WHAT IS EXPECTED: For the listing below, return the line containing "let s0 := match sk with", the line containing "def FloorPlan.holeReg (fp", and all lines in between, exactly as written and nothing else.

ENTRIES SUPPLIED:
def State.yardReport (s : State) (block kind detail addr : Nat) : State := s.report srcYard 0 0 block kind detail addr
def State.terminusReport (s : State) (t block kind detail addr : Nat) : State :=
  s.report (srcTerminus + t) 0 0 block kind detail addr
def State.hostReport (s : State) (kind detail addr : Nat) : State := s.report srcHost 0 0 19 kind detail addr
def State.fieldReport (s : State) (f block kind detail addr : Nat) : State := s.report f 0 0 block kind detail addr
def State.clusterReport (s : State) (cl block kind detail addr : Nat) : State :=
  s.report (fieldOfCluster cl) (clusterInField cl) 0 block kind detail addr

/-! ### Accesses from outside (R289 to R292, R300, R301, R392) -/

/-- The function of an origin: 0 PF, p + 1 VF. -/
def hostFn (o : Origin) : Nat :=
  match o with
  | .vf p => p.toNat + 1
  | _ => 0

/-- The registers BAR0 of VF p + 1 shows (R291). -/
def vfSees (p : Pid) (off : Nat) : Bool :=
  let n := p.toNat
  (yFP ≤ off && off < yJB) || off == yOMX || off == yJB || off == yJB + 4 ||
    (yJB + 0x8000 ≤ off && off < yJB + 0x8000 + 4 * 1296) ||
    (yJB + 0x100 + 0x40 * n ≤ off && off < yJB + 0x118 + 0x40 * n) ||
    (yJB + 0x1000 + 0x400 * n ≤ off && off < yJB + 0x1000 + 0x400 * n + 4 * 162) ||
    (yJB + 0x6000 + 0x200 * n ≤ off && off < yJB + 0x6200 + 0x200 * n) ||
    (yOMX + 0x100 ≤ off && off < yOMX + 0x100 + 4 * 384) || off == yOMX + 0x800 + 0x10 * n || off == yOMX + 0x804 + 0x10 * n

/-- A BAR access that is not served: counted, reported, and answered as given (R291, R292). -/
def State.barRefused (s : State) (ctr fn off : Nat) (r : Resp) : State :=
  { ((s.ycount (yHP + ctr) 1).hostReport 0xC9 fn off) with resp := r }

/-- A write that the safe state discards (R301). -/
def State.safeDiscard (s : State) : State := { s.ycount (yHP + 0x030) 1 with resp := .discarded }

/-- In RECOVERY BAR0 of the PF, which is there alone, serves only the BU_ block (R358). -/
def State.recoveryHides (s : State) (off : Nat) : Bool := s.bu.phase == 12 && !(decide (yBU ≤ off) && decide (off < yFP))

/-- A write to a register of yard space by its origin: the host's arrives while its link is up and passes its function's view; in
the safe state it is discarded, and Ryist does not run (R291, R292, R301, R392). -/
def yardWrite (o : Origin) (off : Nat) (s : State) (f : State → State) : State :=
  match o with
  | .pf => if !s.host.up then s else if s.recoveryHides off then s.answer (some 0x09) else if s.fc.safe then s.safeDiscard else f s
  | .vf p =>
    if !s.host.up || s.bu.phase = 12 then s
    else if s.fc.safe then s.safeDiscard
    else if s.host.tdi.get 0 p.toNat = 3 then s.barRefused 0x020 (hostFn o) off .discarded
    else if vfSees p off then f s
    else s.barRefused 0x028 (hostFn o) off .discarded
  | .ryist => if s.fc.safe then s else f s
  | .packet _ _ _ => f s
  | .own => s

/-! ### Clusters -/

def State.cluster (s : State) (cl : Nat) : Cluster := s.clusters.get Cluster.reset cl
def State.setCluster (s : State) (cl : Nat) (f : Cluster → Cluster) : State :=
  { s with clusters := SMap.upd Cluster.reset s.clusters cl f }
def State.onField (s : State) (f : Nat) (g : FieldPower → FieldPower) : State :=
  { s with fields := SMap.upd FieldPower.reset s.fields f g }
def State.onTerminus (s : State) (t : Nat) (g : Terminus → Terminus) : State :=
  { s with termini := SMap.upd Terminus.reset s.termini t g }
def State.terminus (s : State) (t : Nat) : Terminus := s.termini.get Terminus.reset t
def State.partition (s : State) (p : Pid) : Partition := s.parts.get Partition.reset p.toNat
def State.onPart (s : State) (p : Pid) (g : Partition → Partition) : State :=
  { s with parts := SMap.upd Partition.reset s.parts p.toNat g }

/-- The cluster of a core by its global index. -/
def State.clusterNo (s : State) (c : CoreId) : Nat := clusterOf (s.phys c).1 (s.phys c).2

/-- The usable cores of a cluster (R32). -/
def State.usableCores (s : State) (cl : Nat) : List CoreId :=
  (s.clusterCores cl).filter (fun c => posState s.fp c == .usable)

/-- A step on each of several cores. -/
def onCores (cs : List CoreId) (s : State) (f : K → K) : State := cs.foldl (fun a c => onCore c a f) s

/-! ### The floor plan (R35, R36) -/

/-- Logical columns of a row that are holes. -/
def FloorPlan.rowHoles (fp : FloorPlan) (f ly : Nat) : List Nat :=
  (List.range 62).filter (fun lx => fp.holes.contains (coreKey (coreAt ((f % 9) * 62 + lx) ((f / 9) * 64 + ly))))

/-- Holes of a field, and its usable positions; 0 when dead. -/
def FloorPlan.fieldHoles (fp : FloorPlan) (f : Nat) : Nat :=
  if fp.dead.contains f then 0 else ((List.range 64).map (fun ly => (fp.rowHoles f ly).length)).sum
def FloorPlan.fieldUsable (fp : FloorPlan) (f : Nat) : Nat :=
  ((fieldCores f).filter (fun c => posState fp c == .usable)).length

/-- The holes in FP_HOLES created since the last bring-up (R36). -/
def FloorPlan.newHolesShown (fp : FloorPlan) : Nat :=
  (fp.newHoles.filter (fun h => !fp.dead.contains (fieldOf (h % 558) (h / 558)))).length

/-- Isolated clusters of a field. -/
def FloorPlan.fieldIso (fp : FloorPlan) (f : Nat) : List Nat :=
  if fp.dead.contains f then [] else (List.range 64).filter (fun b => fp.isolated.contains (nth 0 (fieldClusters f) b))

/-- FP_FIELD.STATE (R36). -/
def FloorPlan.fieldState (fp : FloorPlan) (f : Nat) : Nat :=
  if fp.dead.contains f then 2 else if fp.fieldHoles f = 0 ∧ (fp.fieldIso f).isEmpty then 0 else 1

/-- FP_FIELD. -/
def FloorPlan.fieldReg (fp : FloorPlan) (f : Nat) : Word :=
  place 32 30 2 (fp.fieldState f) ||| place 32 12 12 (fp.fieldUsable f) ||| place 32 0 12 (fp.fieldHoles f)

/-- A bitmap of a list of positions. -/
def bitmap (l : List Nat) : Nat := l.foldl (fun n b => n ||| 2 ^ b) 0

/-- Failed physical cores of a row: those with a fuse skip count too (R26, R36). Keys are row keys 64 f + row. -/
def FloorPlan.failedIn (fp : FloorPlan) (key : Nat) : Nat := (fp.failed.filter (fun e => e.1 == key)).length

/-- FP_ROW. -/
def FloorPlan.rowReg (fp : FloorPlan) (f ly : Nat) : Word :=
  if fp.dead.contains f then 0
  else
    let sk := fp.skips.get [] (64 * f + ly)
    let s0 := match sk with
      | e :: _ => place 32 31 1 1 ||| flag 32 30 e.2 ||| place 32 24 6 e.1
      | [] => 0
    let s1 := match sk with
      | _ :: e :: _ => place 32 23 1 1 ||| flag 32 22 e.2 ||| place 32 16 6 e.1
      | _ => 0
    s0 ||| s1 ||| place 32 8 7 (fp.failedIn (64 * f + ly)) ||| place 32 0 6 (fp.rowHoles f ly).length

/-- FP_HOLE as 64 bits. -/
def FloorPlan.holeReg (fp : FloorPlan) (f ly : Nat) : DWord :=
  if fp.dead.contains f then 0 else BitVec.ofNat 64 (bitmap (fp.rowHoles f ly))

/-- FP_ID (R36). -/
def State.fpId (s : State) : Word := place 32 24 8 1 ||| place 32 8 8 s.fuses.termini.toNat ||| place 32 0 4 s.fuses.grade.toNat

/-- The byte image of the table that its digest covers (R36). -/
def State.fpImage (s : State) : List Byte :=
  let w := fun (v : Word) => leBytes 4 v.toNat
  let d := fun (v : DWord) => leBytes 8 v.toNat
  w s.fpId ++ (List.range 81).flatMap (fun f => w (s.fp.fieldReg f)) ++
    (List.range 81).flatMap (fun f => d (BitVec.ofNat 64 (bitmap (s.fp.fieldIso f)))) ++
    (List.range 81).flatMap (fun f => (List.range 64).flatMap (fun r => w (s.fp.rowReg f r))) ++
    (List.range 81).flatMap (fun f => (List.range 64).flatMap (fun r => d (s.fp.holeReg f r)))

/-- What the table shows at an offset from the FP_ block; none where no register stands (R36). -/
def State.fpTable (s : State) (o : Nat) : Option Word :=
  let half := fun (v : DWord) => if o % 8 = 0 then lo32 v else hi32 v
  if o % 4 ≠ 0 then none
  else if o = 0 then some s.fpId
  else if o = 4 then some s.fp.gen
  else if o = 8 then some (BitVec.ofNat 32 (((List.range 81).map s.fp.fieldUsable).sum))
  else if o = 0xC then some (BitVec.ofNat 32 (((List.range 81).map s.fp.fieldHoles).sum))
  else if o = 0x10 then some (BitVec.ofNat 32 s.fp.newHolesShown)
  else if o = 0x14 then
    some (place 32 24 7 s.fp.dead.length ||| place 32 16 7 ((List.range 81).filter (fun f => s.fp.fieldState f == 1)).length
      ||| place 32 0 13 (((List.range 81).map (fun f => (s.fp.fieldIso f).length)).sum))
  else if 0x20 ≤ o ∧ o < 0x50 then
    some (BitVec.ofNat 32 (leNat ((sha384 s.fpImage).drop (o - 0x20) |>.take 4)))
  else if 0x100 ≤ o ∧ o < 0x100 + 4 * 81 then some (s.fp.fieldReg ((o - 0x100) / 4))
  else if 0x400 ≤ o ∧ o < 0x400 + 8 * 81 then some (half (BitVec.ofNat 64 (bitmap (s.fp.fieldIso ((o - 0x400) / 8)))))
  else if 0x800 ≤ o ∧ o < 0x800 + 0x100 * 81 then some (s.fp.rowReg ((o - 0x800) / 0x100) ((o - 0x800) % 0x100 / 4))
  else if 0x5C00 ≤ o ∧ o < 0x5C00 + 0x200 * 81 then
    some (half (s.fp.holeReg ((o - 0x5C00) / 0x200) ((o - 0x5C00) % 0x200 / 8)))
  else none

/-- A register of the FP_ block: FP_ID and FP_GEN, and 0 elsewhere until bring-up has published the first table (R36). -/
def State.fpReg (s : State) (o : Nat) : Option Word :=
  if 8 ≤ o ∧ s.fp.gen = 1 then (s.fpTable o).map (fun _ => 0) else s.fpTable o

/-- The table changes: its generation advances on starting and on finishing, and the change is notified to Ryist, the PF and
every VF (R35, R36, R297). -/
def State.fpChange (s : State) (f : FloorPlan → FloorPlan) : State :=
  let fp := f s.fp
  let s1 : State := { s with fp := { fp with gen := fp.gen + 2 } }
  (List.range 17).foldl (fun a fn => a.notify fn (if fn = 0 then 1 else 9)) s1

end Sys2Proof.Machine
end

WORKED SOLUTION:
    let s0 := match sk with
      | e :: _ => place 32 31 1 1 ||| flag 32 30 e.2 ||| place 32 24 6 e.1
      | [] => 0
    let s1 := match sk with
      | _ :: e :: _ => place 32 23 1 1 ||| flag 32 22 e.2 ||| place 32 16 6 e.1
      | _ => 0
    s0 ||| s1 ||| place 32 8 7 (fp.failedIn (64 * f + ly)) ||| place 32 0 6 (fp.rowHoles f ly).length

/-- FP_HOLE as 64 bits. -/
def FloorPlan.holeReg (fp : FloorPlan) (f ly : Nat) : DWord :=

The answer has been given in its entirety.